**What is needed:**
Among the lines below, copy each one in which "access" appears.

**The input:**

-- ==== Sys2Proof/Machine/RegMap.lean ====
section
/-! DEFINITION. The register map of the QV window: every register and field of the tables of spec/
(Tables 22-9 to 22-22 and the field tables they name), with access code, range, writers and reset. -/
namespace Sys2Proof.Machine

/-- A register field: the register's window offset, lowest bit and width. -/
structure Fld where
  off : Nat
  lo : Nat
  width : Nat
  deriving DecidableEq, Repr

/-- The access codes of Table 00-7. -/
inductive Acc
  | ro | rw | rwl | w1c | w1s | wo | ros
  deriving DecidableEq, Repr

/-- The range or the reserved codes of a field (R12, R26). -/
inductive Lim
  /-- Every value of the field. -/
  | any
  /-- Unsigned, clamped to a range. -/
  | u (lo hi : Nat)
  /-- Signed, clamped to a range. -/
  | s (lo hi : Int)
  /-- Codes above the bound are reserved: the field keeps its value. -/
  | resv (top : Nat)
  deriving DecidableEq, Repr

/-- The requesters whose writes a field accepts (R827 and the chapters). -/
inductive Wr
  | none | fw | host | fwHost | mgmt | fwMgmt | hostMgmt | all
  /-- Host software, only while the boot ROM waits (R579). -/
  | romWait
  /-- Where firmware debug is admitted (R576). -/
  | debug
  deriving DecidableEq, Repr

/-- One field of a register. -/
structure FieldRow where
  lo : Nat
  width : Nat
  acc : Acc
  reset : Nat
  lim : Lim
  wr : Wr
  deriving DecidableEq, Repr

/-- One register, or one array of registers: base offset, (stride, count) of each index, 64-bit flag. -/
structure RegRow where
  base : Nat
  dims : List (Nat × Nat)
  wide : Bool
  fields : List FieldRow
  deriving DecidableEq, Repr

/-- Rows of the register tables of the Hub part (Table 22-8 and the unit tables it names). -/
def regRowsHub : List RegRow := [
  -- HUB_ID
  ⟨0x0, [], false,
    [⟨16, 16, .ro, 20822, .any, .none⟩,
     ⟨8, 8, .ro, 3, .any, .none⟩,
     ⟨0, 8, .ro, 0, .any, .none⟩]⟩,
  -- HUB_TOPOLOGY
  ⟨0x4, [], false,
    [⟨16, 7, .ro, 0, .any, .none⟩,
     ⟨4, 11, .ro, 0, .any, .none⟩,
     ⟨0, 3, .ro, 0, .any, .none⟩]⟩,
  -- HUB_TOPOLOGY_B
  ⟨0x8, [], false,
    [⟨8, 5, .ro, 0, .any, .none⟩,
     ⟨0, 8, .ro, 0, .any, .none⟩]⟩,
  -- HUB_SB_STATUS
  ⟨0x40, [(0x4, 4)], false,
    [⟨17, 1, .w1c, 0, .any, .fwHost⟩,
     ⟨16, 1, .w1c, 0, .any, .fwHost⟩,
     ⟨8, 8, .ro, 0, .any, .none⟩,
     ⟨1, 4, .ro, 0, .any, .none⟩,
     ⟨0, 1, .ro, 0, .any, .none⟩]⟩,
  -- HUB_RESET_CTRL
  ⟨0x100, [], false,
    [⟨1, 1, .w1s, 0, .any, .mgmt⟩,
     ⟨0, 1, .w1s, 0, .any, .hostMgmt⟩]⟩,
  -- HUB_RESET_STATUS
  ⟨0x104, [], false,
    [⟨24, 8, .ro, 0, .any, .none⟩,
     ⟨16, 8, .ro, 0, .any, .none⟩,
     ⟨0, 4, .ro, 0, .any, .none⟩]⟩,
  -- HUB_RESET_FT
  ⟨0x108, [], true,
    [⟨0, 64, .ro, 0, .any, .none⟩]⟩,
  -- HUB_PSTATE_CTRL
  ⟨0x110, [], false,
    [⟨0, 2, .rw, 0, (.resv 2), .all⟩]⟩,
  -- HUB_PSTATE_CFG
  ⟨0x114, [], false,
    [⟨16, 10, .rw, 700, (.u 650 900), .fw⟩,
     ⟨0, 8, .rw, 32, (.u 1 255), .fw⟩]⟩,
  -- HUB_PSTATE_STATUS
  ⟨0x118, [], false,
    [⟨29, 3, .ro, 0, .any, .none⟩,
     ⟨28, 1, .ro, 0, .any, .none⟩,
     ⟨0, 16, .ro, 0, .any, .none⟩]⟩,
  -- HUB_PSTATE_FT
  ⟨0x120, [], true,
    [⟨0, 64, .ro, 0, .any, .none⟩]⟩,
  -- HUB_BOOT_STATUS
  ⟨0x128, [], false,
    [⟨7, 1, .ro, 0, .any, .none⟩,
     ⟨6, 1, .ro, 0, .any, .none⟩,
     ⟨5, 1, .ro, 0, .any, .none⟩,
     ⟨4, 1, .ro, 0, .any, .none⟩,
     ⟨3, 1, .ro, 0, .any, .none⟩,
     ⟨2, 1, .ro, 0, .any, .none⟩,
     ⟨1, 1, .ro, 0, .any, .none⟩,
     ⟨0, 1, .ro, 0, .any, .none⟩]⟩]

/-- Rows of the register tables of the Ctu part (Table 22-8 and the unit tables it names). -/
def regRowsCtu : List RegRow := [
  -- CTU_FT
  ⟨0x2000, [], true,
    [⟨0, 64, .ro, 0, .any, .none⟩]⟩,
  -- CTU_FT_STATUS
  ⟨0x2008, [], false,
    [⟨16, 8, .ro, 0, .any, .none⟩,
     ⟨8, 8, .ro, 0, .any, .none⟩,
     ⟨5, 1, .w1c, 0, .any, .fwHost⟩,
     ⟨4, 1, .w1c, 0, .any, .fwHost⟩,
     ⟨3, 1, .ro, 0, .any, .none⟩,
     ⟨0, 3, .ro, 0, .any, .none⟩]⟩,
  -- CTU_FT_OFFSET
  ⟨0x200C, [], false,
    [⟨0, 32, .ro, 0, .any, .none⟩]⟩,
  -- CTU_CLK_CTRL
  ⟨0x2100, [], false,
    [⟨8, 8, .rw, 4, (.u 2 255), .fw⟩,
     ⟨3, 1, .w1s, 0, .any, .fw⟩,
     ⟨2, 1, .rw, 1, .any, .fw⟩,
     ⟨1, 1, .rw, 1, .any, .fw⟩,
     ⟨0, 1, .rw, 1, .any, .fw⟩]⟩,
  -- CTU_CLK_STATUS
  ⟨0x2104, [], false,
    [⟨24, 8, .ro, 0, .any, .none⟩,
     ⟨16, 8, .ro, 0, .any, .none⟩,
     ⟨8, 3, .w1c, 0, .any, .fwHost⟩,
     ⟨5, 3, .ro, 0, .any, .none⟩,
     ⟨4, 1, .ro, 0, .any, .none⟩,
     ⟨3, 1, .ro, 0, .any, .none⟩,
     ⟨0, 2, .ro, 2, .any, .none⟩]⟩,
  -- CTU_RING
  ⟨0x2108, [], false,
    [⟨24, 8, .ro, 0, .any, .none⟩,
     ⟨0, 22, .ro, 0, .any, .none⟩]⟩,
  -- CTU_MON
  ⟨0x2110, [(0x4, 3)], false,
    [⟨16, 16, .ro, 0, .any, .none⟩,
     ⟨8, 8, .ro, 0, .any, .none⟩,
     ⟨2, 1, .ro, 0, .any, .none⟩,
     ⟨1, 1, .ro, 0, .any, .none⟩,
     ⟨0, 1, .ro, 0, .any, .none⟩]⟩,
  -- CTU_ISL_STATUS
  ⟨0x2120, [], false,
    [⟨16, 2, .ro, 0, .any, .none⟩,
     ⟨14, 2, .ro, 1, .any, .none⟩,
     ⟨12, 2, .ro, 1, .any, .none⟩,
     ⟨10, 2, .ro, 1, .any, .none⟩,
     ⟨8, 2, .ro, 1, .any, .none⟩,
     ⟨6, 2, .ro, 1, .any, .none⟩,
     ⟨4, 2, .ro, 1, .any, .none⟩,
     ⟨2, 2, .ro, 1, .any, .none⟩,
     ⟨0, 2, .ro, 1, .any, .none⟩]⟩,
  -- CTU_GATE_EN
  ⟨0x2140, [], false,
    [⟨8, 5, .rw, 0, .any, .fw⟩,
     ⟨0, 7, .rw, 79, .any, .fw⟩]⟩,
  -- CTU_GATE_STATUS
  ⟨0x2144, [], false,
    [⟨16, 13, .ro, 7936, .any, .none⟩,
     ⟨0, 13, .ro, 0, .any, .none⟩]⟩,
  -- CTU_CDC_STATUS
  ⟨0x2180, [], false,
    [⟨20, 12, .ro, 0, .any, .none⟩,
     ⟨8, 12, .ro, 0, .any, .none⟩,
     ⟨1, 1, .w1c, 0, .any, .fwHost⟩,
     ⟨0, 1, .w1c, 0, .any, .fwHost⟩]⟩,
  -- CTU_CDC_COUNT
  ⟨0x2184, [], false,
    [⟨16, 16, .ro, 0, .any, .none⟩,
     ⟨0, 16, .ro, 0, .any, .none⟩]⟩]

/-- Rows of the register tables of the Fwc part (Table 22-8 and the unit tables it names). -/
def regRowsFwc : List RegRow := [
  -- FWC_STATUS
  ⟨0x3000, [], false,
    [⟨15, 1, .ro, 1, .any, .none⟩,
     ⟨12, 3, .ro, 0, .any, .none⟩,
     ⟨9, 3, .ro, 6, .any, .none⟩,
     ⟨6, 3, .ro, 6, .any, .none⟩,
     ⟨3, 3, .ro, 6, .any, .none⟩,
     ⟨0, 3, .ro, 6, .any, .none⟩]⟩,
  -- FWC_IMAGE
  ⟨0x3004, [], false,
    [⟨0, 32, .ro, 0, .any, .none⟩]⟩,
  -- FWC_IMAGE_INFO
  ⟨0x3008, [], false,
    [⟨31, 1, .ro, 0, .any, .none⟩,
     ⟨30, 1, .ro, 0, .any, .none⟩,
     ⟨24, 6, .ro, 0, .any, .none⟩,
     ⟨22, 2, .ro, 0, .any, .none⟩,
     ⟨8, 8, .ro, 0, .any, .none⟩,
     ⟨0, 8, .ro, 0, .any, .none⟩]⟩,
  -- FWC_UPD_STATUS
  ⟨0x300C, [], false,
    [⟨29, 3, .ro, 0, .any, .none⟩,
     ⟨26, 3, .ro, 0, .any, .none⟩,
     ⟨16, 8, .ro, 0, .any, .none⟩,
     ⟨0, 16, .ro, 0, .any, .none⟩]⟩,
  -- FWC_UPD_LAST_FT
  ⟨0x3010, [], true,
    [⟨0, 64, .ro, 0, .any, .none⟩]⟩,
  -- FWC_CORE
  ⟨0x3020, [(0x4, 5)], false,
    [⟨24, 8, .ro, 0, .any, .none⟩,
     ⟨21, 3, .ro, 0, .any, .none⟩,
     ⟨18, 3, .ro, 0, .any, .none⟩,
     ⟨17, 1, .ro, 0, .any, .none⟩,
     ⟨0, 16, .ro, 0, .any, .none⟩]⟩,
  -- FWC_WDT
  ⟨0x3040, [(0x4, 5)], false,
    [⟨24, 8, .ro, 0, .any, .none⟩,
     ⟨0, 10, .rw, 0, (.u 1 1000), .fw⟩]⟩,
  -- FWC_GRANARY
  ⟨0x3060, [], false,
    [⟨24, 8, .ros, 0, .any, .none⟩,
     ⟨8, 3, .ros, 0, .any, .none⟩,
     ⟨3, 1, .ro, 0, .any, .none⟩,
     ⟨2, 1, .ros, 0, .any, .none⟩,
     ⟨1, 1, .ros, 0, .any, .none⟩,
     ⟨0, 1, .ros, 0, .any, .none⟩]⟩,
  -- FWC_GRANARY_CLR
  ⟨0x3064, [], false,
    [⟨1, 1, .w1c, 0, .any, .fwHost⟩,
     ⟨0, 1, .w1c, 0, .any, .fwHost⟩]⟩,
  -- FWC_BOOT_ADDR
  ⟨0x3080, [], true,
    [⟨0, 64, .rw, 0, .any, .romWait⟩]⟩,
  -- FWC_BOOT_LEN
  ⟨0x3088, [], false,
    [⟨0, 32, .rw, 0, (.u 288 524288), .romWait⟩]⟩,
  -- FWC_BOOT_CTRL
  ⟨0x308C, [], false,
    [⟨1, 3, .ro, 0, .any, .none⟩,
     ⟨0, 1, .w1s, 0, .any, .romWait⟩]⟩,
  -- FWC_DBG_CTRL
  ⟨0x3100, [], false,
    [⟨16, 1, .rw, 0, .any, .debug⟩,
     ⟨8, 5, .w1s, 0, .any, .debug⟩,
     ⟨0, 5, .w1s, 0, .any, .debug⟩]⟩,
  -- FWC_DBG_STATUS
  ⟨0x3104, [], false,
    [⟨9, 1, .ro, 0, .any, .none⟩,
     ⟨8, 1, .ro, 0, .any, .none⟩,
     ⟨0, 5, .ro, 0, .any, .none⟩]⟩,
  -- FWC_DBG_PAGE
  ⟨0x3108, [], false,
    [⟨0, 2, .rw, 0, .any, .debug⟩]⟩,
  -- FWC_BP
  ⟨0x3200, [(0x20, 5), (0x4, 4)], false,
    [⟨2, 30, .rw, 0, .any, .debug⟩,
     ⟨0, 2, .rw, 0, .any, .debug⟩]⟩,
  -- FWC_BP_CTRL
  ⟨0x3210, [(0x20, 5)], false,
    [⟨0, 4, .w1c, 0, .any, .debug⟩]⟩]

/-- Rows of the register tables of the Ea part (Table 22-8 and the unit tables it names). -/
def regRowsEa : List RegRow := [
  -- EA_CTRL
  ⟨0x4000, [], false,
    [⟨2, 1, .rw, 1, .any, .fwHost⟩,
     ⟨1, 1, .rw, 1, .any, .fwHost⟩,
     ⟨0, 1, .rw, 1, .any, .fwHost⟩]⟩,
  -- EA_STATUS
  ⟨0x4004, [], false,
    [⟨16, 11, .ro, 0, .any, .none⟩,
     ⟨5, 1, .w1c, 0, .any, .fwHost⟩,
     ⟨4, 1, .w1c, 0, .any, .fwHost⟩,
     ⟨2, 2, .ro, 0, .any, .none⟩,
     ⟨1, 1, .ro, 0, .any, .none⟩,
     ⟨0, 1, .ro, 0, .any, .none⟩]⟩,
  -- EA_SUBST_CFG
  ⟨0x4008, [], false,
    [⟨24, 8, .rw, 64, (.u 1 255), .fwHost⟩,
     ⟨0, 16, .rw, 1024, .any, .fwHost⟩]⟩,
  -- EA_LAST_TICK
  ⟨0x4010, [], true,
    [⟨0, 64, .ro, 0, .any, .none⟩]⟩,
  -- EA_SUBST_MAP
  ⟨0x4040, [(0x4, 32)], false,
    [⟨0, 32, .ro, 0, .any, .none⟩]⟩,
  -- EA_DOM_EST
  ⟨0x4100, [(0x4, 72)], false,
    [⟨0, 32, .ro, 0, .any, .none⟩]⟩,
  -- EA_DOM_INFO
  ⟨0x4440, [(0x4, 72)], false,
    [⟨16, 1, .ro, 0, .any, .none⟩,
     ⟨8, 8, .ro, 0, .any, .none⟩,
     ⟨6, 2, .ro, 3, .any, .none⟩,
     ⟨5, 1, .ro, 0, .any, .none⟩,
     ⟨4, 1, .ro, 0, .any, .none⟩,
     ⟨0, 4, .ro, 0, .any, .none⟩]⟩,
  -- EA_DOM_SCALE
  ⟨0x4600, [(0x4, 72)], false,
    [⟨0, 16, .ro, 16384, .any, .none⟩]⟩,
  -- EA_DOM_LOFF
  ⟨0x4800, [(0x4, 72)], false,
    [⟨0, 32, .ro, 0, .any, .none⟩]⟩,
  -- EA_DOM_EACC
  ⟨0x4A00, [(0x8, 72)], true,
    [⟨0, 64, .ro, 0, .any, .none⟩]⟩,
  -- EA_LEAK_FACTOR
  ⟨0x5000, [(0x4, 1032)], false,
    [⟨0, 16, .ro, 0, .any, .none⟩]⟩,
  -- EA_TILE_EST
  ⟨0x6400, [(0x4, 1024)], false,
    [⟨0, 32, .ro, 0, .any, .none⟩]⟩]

**Answer for this exercise:**
(Tables 22-9 to 22-22 and the field tables they name), with access code, range, writers and reset. -/
/-- The access codes of Table 00-7. -/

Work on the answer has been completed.